Ils sont modestes car nulle part le « nation building » n’a réussi et surtout pas dans les pays biberonnés par l’Onu où la corruption a explosé comme au Cambodge. Ils seront patients car ils savent désormais qu’il faut le courage d’une génération pour attendre que se forment de nouvelles élites, comme en Haïti. Ils seront prudents car ils savent qu’avant d’entamer la reconstruction de l’état et de la société civile, il faut imposer la paix civile. Deux mille milliards de dollars ont été déversés sur l’Afghanistan dont il ne reste pas grand-chose, des kilomètres de routes, quelques dispensaires, deux douzaines d’écoles que les talibans se promettent de fermer le jour prochain où ils reviendront au pouvoir. Au Mali, les bonnes fées sont nombreuses pour se pencher sur le berceau du nouveau pouvoir, on l’a vu avant même l’intronisation en grandes pompes du nouveau Président. Une conférence des donateurs s’est réunie et a levé plus de trois milliards d’euros d’aide. 150 millions ont été décaissés immédiatement. Le plus intéressant dans cette manne, c’est qu’elle est assortie de conditions draconiennes.
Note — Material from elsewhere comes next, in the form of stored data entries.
/-- Reads bytes at a canonical address of HBM (with the name of a key) or SRAM (without). -/
def loadBytes (m : Mem) (key : Option Nat) (a n : Nat) : List Byte :=
  match key with
  | some k => (List.range n).map fun o => keyedByte m k (a + o)
  | none => smReadList 0 m.bytes a n

/-- The bytes of HBM at an interleaved address under a key slot, without a check. -/
def hbmRead (s : State) (slot a n : Nat) : List Byte := loadBytes s.mem (some (keyName s slot)) a n

def hbmWrite (slot a : Nat) (bs : List Byte) (s : State) : State :=
  { s with mem := storeBytes s.mem (some (keyName s slot)) a bs }

/-- Who makes an access: the context and its tables, the level, and for a strand's own side or engine
the strand and its place. `agent` is the code of R448. -/
structure Port where
  asid : BitVec 12
  root : Nat
  sys : Bool
  agent : Nat
  id : Option StrandId
  hoop : Option Nat
  slot : Nat
  /-- Race detection on HBM lines and on SRAM rows (R62). -/
  race : BitVec 2
  /-- The TLB bank that serves an element of an indexed access: hoop and lane block (R136). -/
  bank : Option (Nat × Nat) := none
  deriving DecidableEq, Repr

/-- The accesses of a strand: code 1 its scalar side, 2 its vector side, 3 to 5 its engine commands. -/
def strandPort (st : Strand) (agent : Nat) : Port where
  asid := st.asid
  root := natBits st.csr.atp.toNat 51 13 * 2 ^ 13
  sys := sysLevel st && agent ≤ 2
  agent := agent
  id := some st.id
  hoop := some st.hoop
  slot := st.slot
  race := st.csr.racectl.setWidth 2

/-- The accesses of a context's work that no strand issued. -/
def contextPort (asid : BitVec 12) (root : Nat) (sys : Bool) (agent : Nat) (hoop : Option Nat) : Port where
  asid := asid
  root := root
  sys := sys
  agent := agent
  id := none
  hoop := hoop
  slot := 0
  race := 0

inductive AccKind where
  | load | store | fetch
  deriving DecidableEq, Repr

/-- Where a translation leads: physical address, key slot, whether through a global entry, and for a write through
a translation whose D is clear the VA (R135). -/
structure Place where
  pa : Nat
  key : Nat
  foreign : Bool
  first : Option Nat := none
  deriving DecidableEq, Repr

/-- A write marks every valid tile-binding entry that watches one of its bytes (R222). -/
def markTiles (a n : Nat) (t : Strand) : Strand :=
  if t.tiles.all fun e => e.pages.isEmpty then t else
    { t with tiles := t.tiles.map fun e =>
        if e.bits.getLsbD 48 && e.pages.any (fun (q, k) => q < a + n && a < q + k) then
          { e with bits := e.bits ||| (1 <<< 49) } else e }

/-- Loss of reservations and links by a write (R97, R286): the scalar side of a strand keeps its own
reservation, and every side of a strand its own links. -/
def noteWrite (p : Port) (a n : Nat) (s : State) : State :=
  updStrands (fun _ => true) (fun t0 =>
    let t := markTiles a n t0
    let t1 := match t.resv with
      | some g => if (touched 64 a n).contains g && !(p.agent = 1 && p.id = some t.id) then
          { t with resv := none } else t
      | none => t
    if (p.agent ≤ 2 && p.id = some t.id) || t1.links.isEmpty then t1 else
      { t1 with links := (touched 64 a n).foldl (init := t1.links) fun l k => smDel l k }) s

/-- The key check of R410: the slot is loaded and its owner is the agent's ASID. -/
def keyOk (s : State) (p : Port) (slot : Nat) : Bool :=
  (keySlot s slot).loaded && (keySlot s slot).owner = p.asid

/-- A record of an HBM channel names the channel and its stack (R10, R447). -/
def ErrRec.ofChannel (e : ErrRec) (c : Nat) : ErrRec := { e with channel := c, unit := c / 32 }

/-- A record of a hoop names the hoop and its die (R10, R447). -/
def ErrRec.ofHoop (e : ErrRec) (h : Nat) : ErrRec := if h < 48 then { e with hoop := h, unit := h / 12 } else e

/-- A record of a physical address: of an HBM address with its channel. -/
def ErrRec.atPa (e : ErrRec) (pa : Nat) : ErrRec :=
  match regionOf pa with
  | .hbm a => { e.ofChannel (channelOf a) with pa := pa }
  | _ => { e with pa := pa }

/-- A type 3 error record: poison consumed or carried on (R441, R448). -/
def notePoison (p : Port) (cause : BitVec 8) (pa : Nat) : Act Unit :=
  modS (addErr ({ (errRec 3 1 p.asid [BitVec.ofNat 8 p.agent, cause]).ofHoop (p.hoop.getD 0xFF) with
    slot := if p.id.isSome then p.slot else 0xFF }.atPa pa))

/-- Consumed poison (R441). -/
def raisePoison {α : Type} (p : Port) (pa tval : Nat) : Act α := do
  notePoison p causePoison pa
  raise causePoison tval

/-- The 6688 bytes of a unit's state image (R319). -/
def unitImage (u : StackUnit) : List Byte :=
  ((List.range 1536).map fun i => leBytes 4 (smRead 0 u.n i).toNat).flatten ++
  (u.k.toList.map fun x => leBytes 8 x.toNat).flatten ++ (u.p.toList.map fun x => leBytes 8 x.toNat).flatten ++
  (u.c.toList.map fun x => leBytes 4 x.toNat).flatten ++ (u.buf.toList.map fun x => leBytes 4 x.toNat).flatten

/-- Where a unit's state image is kept: the last 8 KiB of its channel. -/
def spillAddr (c k : Nat) : Nat := interleave c (0x7FFFE000 + 4096 * k)

/-- The spill area is written and read as stored, in its two 4 KiB parts. -/
def writeSpill (c : Nat) (bs : List Byte) (s : State) : State :=
  hbmWrite 0 (spillAddr c 1) (bs.drop 4096) (hbmWrite 0 (spillAddr c 0) (bs.take 4096) s)

def readSpill (c : Nat) (s : State) : List Byte :=
  hbmRead s 0 (spillAddr c 0) 4096 ++ hbmRead s 0 (spillAddr c 1) 2592

/-- A unit from its state image (R319). -/
def unitOfImage (bs : List Byte) (u : StackUnit) : StackUnit :=
  let n := (List.range 1536).foldl (init := ([] : SMap Word32)) fun m i =>
    smWrite 0 m i (BitVec.ofNat 32 (field bs (4 * i) 4))
  { u with n := n
           k := Vector.ofFn fun i => BitVec.ofNat 64 (field bs (6144 + 8 * i.val) 8)
           p := Vector.ofFn fun i => BitVec.ofNat 48 (field bs (6176 + 8 * i.val) 8)
           c := Vector.ofFn fun i => BitVec.ofNat 32 (field bs (6240 + 4 * i.val) 4)
           buf := Vector.ofFn fun i => BitVec.ofNat 32 (field bs (6304 + 4 * i.val) 4) }

def setPower (c : Nat) (p : Power) (s : State) : State := setUnit c { unitOf s c with power := p } s

/-- A channel comes back (R446): the unit's image is reloaded; one that cannot be reloaded leaves the unit zeroed, without
an owner. -/
def reloadUnit (c : Nat) (s : State) : State :=
  let u := unitOf s c
  if u.owner.isNone then setUnit c { u with power := .active, wake := false } s
  else if isPoisoned s.mem (spillAddr c 0) 4096 || isPoisoned s.mem (spillAddr c 1) 2592 then
    addErr { (errRec 2 1 0 []).ofChannel c with pa := spillAddr c 0 } (setUnit c { StackUnit.reset with queue := u.queue } s)
  else setUnit c { unitOfImage (readSpill c s) u with power := .active, wake := false } s

/-- The channel is down, or on its way there or back. -/
def Power.asleep : Power → Bool
  | .active | .drain => false
  | .spill | .down | .restore => true

/-- An access brings back the channels that it touches, and waits until they are active (R446). The wait is time only, and
none is left after it (DESIGN CHOICE, log 63). -/
def wakeChannels (a n : Nat) (s : State) : State :=
  let cs := (s.units.filter fun (_, u) => u.power.asleep).map (·.1)
  (cs.filter fun c => (touched 4096 a n).any fun b => channelOf (b * 4096) = c).foldl (init := s) fun s c => reloadUnit c s

/-- One page-table entry as the walker reads it (R133), under the context's base key slot (R407). -/
def readPte (p : Port) (va a : Nat) : Act Nat := fun s =>
  match regionOf a with
  | .hbm h =>
    let slot := ctxBaseKey s p.asid.toNat
    if !keyOk s p slot then raise causeKeyiso va s
    else if isPoisoned s.mem h 8 then raisePoison p h va s
    else (.ok (leNat (hbmRead s slot h 8)), wakeChannels h 8 s)
  | _ => raise causeAcc va s

/-- The index of a virtual address at a level (R131). -/
def vaIndex (va level : Nat) : Nat := natBits va (9 + 18 + 10 * (level - 1)) (18 + 10 * (level - 1))

/-- The walk of R133 from a table at a level: the address of the leaf, the leaf and its level. -/
def walkFrom (p : Port) (va : Nat) : Nat → Nat → Act (Nat × Nat × Nat)
  | 0, _ => raise causePf va
  | level + 1, a => do
    let slot := a + 8 * vaIndex va (level + 1)
    let pte ← readPte p va slot
    if natBits pte 0 0 = 0 ∨ natBits pte 63 54 ≠ 0 ∨ natBits pte 9 9 ≠ 0 then raise causePf va
    else if natBits pte 3 1 = 0 then
      if level = 0 ∨ natBits pte 8 4 ≠ 0 ∨ natBits pte 19 15 ≠ 0 then raise causePf va
      else walkFrom p va level (natBits pte 53 20 * 2 ^ 18 + natBits pte 14 10 * 2 ^ 13)
    else if level = 2 then raise causePf va
    else if natBits pte 2 2 = 1 ∧ natBits pte 1 1 = 0 then raise causePf va
    else if level = 1 ∧ natBits pte 29 20 ≠ 0 then raise causePf va
    else pure (slot, pte, level + 1)

/-- The log2 of the page size of a leaf at a level (R131). -/
def pageBits (level : Nat) : Nat := if level = 2 then 28 else 18

/-- Sets bits of a page-table entry as the walker does (R135). -/
def updatePte (p : Port) (slot pte : Nat) : Act Unit := modS fun s =>
  match regionOf slot with
  | .hbm h => hbmWrite (ctxBaseKey s p.asid.toNat) h (leBytes 8 pte) s
  | _ => s

/-- Walks the tables for an address, sets A, and gives the TLB entry (R133, R135). -/
def walk (p : Port) (va : Nat) : Act TlbEntry := do
  let (slot, pte, level) ← walkFrom p va 3 p.root
  let set := if natBits pte 6 6 = 0 then 2 ^ 6 else 0
  if set ≠ 0 then updatePte p slot (pte + set)
  pure { asid := p.asid, global := natBits pte 5 5 = 1 ∧ p.asid = 0
         va := va / 2 ^ pageBits level * 2 ^ pageBits level, bits := pageBits level
         pa := natBits pte 53 20 * 2 ^ 18, pte := BitVec.ofNat 64 (pte + set) }

/-- A TLB entry serves an address for an ASID (R136). -/
def tlbHits (asid : BitVec 12) (va : Nat) (e : TlbEntry) : Bool :=
  (e.global || e.asid = asid) && e.va ≤ va && va < e.va + 2 ^ e.bits

/-- A translation through which no write has gone yet: it may write and its D is clear (R135). -/
def TlbEntry.clean (e : TlbEntry) : Bool := e.pte.getLsbD 2 && !e.pte.getLsbD 7

/-- The entry of the hoop's TLB for an address, walked and installed if there is none; the first write through one
walks the tables of its own agent again (R135, R136: log 69). A full TLB gives up its oldest entry. -/
def hoopLookup (p : Port) (h va : Nat) (k : AccKind) : Act TlbEntry := do
  let s ← getS
  match (hoopOf s h).tlb.find? (tlbHits p.asid va) with
  | some e =>
    if k = .store && e.clean then do
      let e' ← walk p va
      modHoop h fun hp => { hp with tlb := e' :: (hp.tlb.filter fun x => x ≠ e) }
      pure e'
    else pure e
  | none => do
    let e ← walk p va
    modHoop h fun hp => { hp with tlb := (e :: hp.tlb).take 2048 }
    pure e

/-- The TLB bank of a lane block (R136). -/
def bankOf (s : State) (b : Nat × Nat) : List TlbEntry := smRead [] (hoopOf s b.1).banks b.2

def setBank (b : Nat × Nat) (f : List TlbEntry → List TlbEntry) : Act Unit :=
  modHoop b.1 fun hp => { hp with banks := smWrite [] hp.banks b.2 (f (smRead [] hp.banks b.2)) }

/-- The entry that serves an access: of its lane block's bank for an element of an indexed access, filled from the
hoop's TLB or by a walk (R138), else of the hoop's TLB; an agent outside the hoops walks the tables each time. -/
def lookup (p : Port) (va : Nat) (k : AccKind) : Act TlbEntry := do
  match p.hoop, p.bank with
  | none, _ => walk p va
  | some h, none => hoopLookup p h va k
  | some h, some b => do
    let s ← getS
    match (bankOf s b).find? (tlbHits p.asid va) with
    | some e =>
      if k = .store && e.clean then do
        let e' ← walk p va
        setBank b fun l => e' :: l.filter fun x => x ≠ e
        pure e'
      else pure e
    | none => do
      let e ← hoopLookup p h va k
      setBank b fun l => (e :: l).take 16
      pure e

/-- Translates a virtual address (R131 to R134): PF for the range, the walk and the permissions. -/
def translate (p : Port) (va : Nat) (k : AccKind) : Act Place := do
  if 2 ^ 48 ≤ va then raise causePf va
  let e ← lookup p va k
  let allowed := match k with
    | .load => e.pte.getLsbD 1
    | .store => e.pte.getLsbD 2
    | .fetch => e.pte.getLsbD 3
  if allowed && (p.sys || e.pte.getLsbD 4) then
    pure { pa := e.pa + (va - e.va), key := natBits e.pte.toNat 19 10, foreign := e.global && p.asid ≠ 0
           first := if k = .store && e.clean then some va else none }
  else raise causePf va

/-- The entries of the tables and of the TLBs of the access show that a page has been written (R135): the update is
made in the entry as the tables hold it. -/
def setDirty (p : Port) (va : Nat) : Act Unit := do
  match ← tryTrap (walkFrom p va 3 p.root) with
  | .error _ => pure ()
  | .ok (slot, pte, _) => do
    if natBits pte 2 2 = 1 ∧ natBits pte 7 7 = 0 then updatePte p slot (pte + 2 ^ 7)
    let mark (e : TlbEntry) : TlbEntry :=
      if tlbHits p.asid va e && e.clean then { e with pte := e.pte ||| 0x80 } else e
    match p.hoop with
    | none => pure ()
    | some h => do
      modHoop h fun hp => { hp with tlb := hp.tlb.map mark }
      match p.bank with
      | none => pure ()
      | some b => setBank b fun l => l.map mark

/-- The checks of R127 on a GS offset: the array lies in an SRAM grant held by a slot that runs a
strand of the same ASID. -/
def sramOk (s : State) (asid : BitVec 12) (gs : Nat) : Bool :=
  let h := gs / 2 ^ 25
  let a := natBits gs 15 8
  gs < 2 ^ 31 && hoopPresent s h && !(hoopOf s h).withdrawn.getLsbD a &&
  (hoopOf s h).grants.toList.zipIdx.any fun (g, i) =>
    g.enabled && g.asid = asid && g.sram.getLsbD a &&
    match strandAt s h i with
    | some t => t.asid = asid
    | none => false

/-- A window access is inside an enabled entry of the agent's own ASID (R428). -/
def windowOk (s : State) (asid : BitVec 12) (n off size : Nat) : Bool :=
  let w0 := bar0 s (0x60000 + 32 * n) 8
  let lg := natBits (bar0 s (0x60000 + 32 * n + 8) 8) 5 0
  natBits w0 63 63 = 1 && natBits w0 11 0 = asid.toNat && off + size ≤ 2 ^ lg

/-- MMIO that device agents at system level reach (R420). -/
def mmioListed (off size : Nat) : Bool :=
  off + size ≤ 0x10000 || (0x40000 ≤ off && off + size ≤ 0x44000)

/-- The checks on a physical place that follow translation (R127, R128, R130, R134, R136, R410, R428): of a place in
SRAM for every row that it touches.
`mmio` says whether the agent may reach MMIO at all. -/
def checkPlace (p : Port) (va n : Nat) (mmio : Bool) (pl : Place) : Act Unit := fun s =>
  match regionOf pl.pa with
  | .hbm h => if keyOk s p pl.key then (.ok (), wakeChannels h n s) else raise causeKeyiso va s
  | .sram gs =>
    match (touched 256 gs n).find? fun r => !(pl.key = 0 && sramOk s p.asid (r * 256)) with
    | none => (.ok (), s)
    | some r => raise causeAcc (va + (max gs (r * 256) - gs)) s
  | .mmio off =>
    if pl.key = 0 && mmio && p.sys && !pl.foreign && mmioListed off n then (.ok (), s)
    else raise causeAcc va s
  | .window w off =>
    if pl.key = 0 && windowOk s p.asid w off n then (.ok (), s) else raise causeAcc va s
  | .unmapped => raise causeAcc va s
La France par exemple a promis 280 millions. Elle en a déjà fourni 18 millions dont chacun peut suivre sur internet l’emploi. Chaque euro investi est tracé ! Ce n’est pas inutile dans un pays qui s’est habitué depuis des décennies à la mal-gouvernance et qui a été longtemps dopé aux narcodollars. Avant le coup d’état de mars 2012, une ONG spécialisée évaluait à 50% la part du budget national qui s’évaporait… Restaurer l’autorité de l’Etat, reconstruire une administration, relancer l’économie en s’appuyant sur les biocarburants ou les investissements miniers comme le prévoit le plan de relance, assurer la formation et le développement sont autant de travaux d’Hercule. Quelques soient les moyens extérieurs mobilisés et l’engagement des Maliens, ces défis n’ont aucune chance d’être relevés sans la paix civile. Sans accord politique entre les différentes factions, aucune reconstruction. C’était et cela reste la priorité. On voudrait croire que l’élection d’un nouveau président a clos le chapitre guerrier au Mali. Que la transition politique est la preuve que la réconciliation est engagée.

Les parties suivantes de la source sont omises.